Records supplied |
■ ■ ■ ■ ■ ■ ■

-- ==== Sys2Proof/Machine/Lines.lean ====
section
/-! DEFINITION. The Field Line Controllers (chapter 2): scan positions, arbitration, outstation health, statistics, and
their start and stop. -/
namespace Sys2Proof.Machine

/-! ## Outstations on a line (R19) -/

/-- The loaded outstation at an address of a line; validation has made it the only one. -/
def State.stationAt (s : State) (line address : Nat) : Option Nat :=
  (s.ms.stations.rows.find? fun r => r.2.line == line && r.2.address == address).map (·.1)

/-- Some loaded outstation names the line (R18). -/
def State.lineUsed (s : State) (line : Nat) : Bool := s.ms.stations.rows.any fun r => r.2.line == line

/-- An outstation is due in a pass unless it is LOST and the pass's cycle count is not 0 (R19). -/
def State.due (s : State) (st cycle : Nat) : Bool := (s.station st).health != .lost || cycle == 0

/-- The lowest due address of a line above a given one, under a cycle count (R19). -/
def State.nextDue (s : State) (line above cycle : Nat) : Option Nat :=
  (List.range 32).find? fun a =>
    above < a
      && match s.stationAt line a with
        | none => false
        | some st => s.due st cycle

/-! ## Statistics (R35, R36) -/

/-- A counter of an outstation's statistics. -/
def Statistics.get (x : Statistics) : StatName → Counter
  | .goodReplies => x.goodReplies
  | .timeouts => x.timeouts
  | .badReplies => x.badReplies
  | .busyAnswers => x.busyAnswers
  | .rejectAnswers => x.rejectAnswers
  | .ordersSent => x.ordersSent

/-- Write a counter of an outstation's statistics. -/
def Statistics.put (x : Statistics) (c : Counter) : StatName → Statistics
  | .goodReplies => { x with goodReplies := c }
  | .timeouts => { x with timeouts := c }
  | .badReplies => { x with badReplies := c }
  | .busyAnswers => { x with busyAnswers := c }
  | .rejectAnswers => { x with rejectAnswers := c }
  | .ordersSent => { x with ordersSent := c }

/-- Count one for a statistics counter of an outstation (R35), with STATS_HALF at 32,768 (R36). -/
def State.count (s : State) (st : Nat) (n : StatName) : State :=
  let x := s.station st
  let c := x.stats.get n
  let value := min (c.value + 1) 65535
  let half := value == 32768 && !c.half
  let s := s.setStation st { x with stats := x.stats.put ⟨value, c.half || half⟩ n }
  if half then s.post .operations (.statsHalf st n) else s

/-! ## Sending (R21, R22, R25) -/

/-- The valve channel of a valve. -/
def State.channelOf (s : State) (v : Nat) : Nat := ((s.ms.valves.get v).bind (·.channel)).getD 0

/-- A VALVE ORDER is sent: its slot moves to SENT, the order run rises by 1, and the frame is counted (R25, R71, R35). -/
def State.sendOrder (s : State) (line st k : Nat) : State :=
  let c := s.controller line
  let s := s.setController line { c with state := .inTransaction (.order st k), orderRun := c.orderRun + 1 }
  (s.modSlot k fun o => { o with stage := .sent }).count st .ordersSent

/-- A scan of the outstation at the scan position, which sets the order run to 0; a pass with no due outstation is a
quiet one (R20, R25). -/
def State.sendScan (s : State) (line : Nat) : State :=
  let c := s.controller line
  match c.scanPosition.bind fun a => s.stationAt line a with
  | some st => s.setController line { c with state := .inTransaction (.scan st), orderRun := 0 }
  | none => s.setController line { c with state := .quiet }

/-- The frame a line's controller sends in its transaction; a part held in reset sends nothing (R190). -/
def State.lineFrame (s : State) (line : Nat) : Option (List Byte) :=
  if s.crl.held then none
  else match (s.controller line).state with
    | .inTransaction (.scan st) => (s.ms.stations.get st).map fun r => scanFrame r.address
    | .inTransaction (.order st k) =>
      match s.ms.stations.get st, s.slot k with
      | some r, some o => some (orderFrame r.address (s.channelOf o.valve) o.action)
      | _, _ => none
    | _ => none

/-! ## Arbitration (R25, R26) -/

/-- The outstation of a slot's valve, if it is on the line and not LOST. -/
def State.targetOn (s : State) (line : Nat) (o : Order) : Option Nat :=
  match (s.ms.valves.get o.valve).bind (·.station) with
  | none => none
  | some st =>
    match s.ms.stations.get st with
    | none => none
    | some r => if r.line = line ∧ (s.station st).health ≠ .lost then some st else none

/-- Every condition of R25 for a slot but the one on authority: its order and its outstation. -/
def State.candidate (s : State) (line k : Nat) : Option (Order × Nat) :=
  match s.slot k with
  | none => none
  | some o =>
    if o.stage = .waiting ∧ s.inSupervise ∧ !s.vou.hold then (s.targetOn line o).map fun st => (o, st) else none

/-- The condition of R25 on authority: RECALL and RELEASE_LOCAL need none, OPEN and CLOSE need REMOTE. -/
def State.mayDrive (s : State) (o : Order) : Bool :=
  o.action.target.isNone || (s.vou.valves.get o.valve).bind (·.authority) == some .remote

/-- An order is eligible on a line (R25): its outstation. -/
def State.eligible (s : State) (line k : Nat) : Option Nat :=
  match s.candidate line k with
  | none => none
  | some x => if s.mayDrive x.1 then some x.2 else none

/-- A slot that only its valve's authority makes not eligible is handed back and ends REJECTED_LOCAL (R26, R71). -/
def State.handBack (s : State) (line k : Nat) : State :=
  match s.candidate line k with
  | none => s
  | some x => if s.mayDrive x.1 then s else s.endOrder k .rejectedLocal

/-- Order `a` goes before order `b`: a higher priority, or an equal one and an earlier WAITING time (R25). The
earlier time is the one with the greater age, modulo 2^32. -/
def Order.before (now : Time) (a b : Order) : Bool :=
  b.priority < a.priority
    || (a.priority == b.priority && decide (now.since b.waitingTime < now.since a.waitingTime))

/-- The eligible slot R25 chooses, with its outstation; the lower slot wins between equals. -/
def State.bestOrder (s : State) (line : Nat) : Option (Nat × Nat) :=
  (List.range 12).foldl (fun best k =>
    match s.eligible line k, best with
    | none, _ => best
    | some st, none => some (k, st)
    | some st, some b =>
      match s.slot k, s.slot b.1 with
      | some x, some y => if x.before s.now y then some (k, st) else best
      | _, _ => best) none

/-- The choice among the orders of a line, and the scan where none is eligible (R25 steps 2 and 3, R26). It chooses among the
orders that stand after the hand-backs, those that took a slot freed by one (R84) among them (DESIGN CHOICE, log entry 16). -/
def State.chooseOrder (s : State) (line : Nat) : State :=
  let s := (List.range 12).foldl (fun s k => s.handBack line k) s
  match s.bestOrder line with
  | some b => s.sendOrder line b.2 b.1
  | none => s.sendScan line

/-- The controller chooses the next transaction (R25). A choice that an order run of 4 forces to a scan hands no order back:
R26 does not say whether it does (DESIGN CHOICE, log entry 16). -/
def State.chooseTransaction (s : State) (line : Nat) : State :=
  if (s.controller line).orderRun = 4 then s.sendScan line else s.chooseOrder line

/-! ## Passes (R19, R20) -/

/-- A pass is complete (R19): the cycle complete event and the start of the new pass. -/
def State.endPass (s : State) (line : Nat) : State :=
  let cycle := ((s.controller line).cycleCount + 1) % 8
  let s := (s.setController line { s.controller line with scanPosition := none, cycleCount := cycle }).cycleComplete line
  s.setController line { s.controller line with scanPosition := s.nextDue line 0 cycle }

/-- The end of the scan of an address (R19). -/
def State.advanceScan (s : State) (line address : Nat) : State :=
  match s.nextDue line address (s.controller line).cycleCount with
  | some a => s.setController line { s.controller line with scanPosition := some a }
  | none => s.endPass line

/-! ## Health (R28 to R33) -/

/-- The health counter after a transaction (R28). -/
def counterAfter (n : Nat) (good : Bool) : Nat := if good then n - 1 else min (n + 8) 255

/-- The state a counter gives an outstation in HEALTHY or DEGRADED (R29). -/
def Health.fromCounter : Health → Nat → Health
  | .lost, _ => .lost
  | .healthy, n => if 128 ≤ n then .lost else if 64 ≤ n then .degraded else .healthy
  | .degraded, n => if 128 ≤ n then .lost else if 32 ≤ n then .degraded else .healthy

/-- An outstation after the end of a transaction (R28, R29, R31); `scan` tells a scan from an order. -/
def StationLive.afterTransaction (x : StationLive) (good scan : Bool) : StationLive :=
  let n := counterAfter x.counter good
  match x.health with
  | .lost =>
    if scan then
      if good then
        if 4 ≤ x.goodRun + 1 then { x with health := .degraded, counter := 64, goodRun := 0 }
        else { x with counter := n, goodRun := x.goodRun + 1 }
      else { x with counter := n, goodRun := 0 }
    else { x with counter := n }
  | h =>
    let h' := h.fromCounter n
    { x with health := h', counter := n, goodRun := if h' = .lost then 0 else x.goodRun }

/-- The gates of the channels of every slot in MOVING whose valve is on an outstation (R33). -/
def State.gateStation (s : State) (st : Nat) (gateOpen : Bool) : State :=
  (List.range 12).foldl (fun s k =>
    match s.slot k with
    | none => s
    | some o =>
      if o.stage = .moving ∧ (s.ms.valves.get o.valve).bind (·.station) = some st then
        s.gateChannel (Config.orderChannel + k) gateOpen
      else s) s

/-- The effects of an entry into LOST on points and valves (R30), in the order the event gives. -/
def State.enterLost (s : State) (st : Nat) (own : Option Nat) : DeliveryOrder → State
  | .pointsFirst => (s.losePoints st).loseValves st own
  | .valvesFirst => (s.loseValves st own).losePoints st

/-- Post the STATION_HEALTH of a change (R32). -/
def State.postHealth (s : State) (st : Nat) (old new : StationLive) : State :=
  match s.ms.stations.get st with
  | none => s
  | some r =>
    s.post .operations (.stationHealth st r.line r.address old.health new.health new.counter
      (if old.health = .lost then .recovery else .counter))

/-- What a change of health state does: the notice (R32), the gates (R33) and the entry into LOST (R30). -/
def State.healthChanged (s : State) (st : Nat) (old new : StationLive) (own : Option Nat) (order : DeliveryOrder) :
    State :=
  if old.health = new.health then s
  else
    let s := s.postHealth st old new
    match new.health with
    | .degraded => s.gateStation st false
    | .healthy => s.gateStation st true
    | .lost => s.enterLost st own order

/-- The health update of section 2.5 at the end of a transaction. -/
def State.updateHealth (s : State) (st : Nat) (good scan : Bool) (own : Option Nat) (order : DeliveryOrder) : State :=
  let old := s.station st
  let new := old.afterTransaction good scan
  (s.setStation st new).healthChanged st old new own order

/-! ## Start and stop (R18, R38) -/

/-- A controller starts on leaving CONFIGURE (R18). -/
def State.startLine (s : State) (line : Nat) : State :=
  if s.lineUsed line then
    (s.setController line { state := .idle, scanPosition := s.nextDue line 0 0, cycleCount := 0, orderRun := 0
      }).chooseTransaction line
  else s.setController line { Controller.reset with state := .idle }

/-- The controllers start (R18). -/
def State.startLines (s : State) : State := (List.range 4).foldl State.startLine s

/-- Entry into CONFIGURE: the controllers stop, and every outstation index returns to its reset values (R38). -/
def State.stopLines (s : State) : State := s.withFlc .reset

end Sys2Proof.Machine
end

■ ■ ■ ■ ■ ■ ■

Task to carry out | Please reproduce the lines from the line with "def State.sendScan (s" to the line with "none => s.setController", both ends included, exactly as they appear above.

Expected output |
def State.sendScan (s : State) (line : Nat) : State :=
  let c := s.controller line
  match c.scanPosition.bind fun a => s.stationAt line a with
  | some st => s.setController line { c with state := .inTransaction (.scan st), orderRun := 0 }
  | none => s.setController line { c with state := .quiet }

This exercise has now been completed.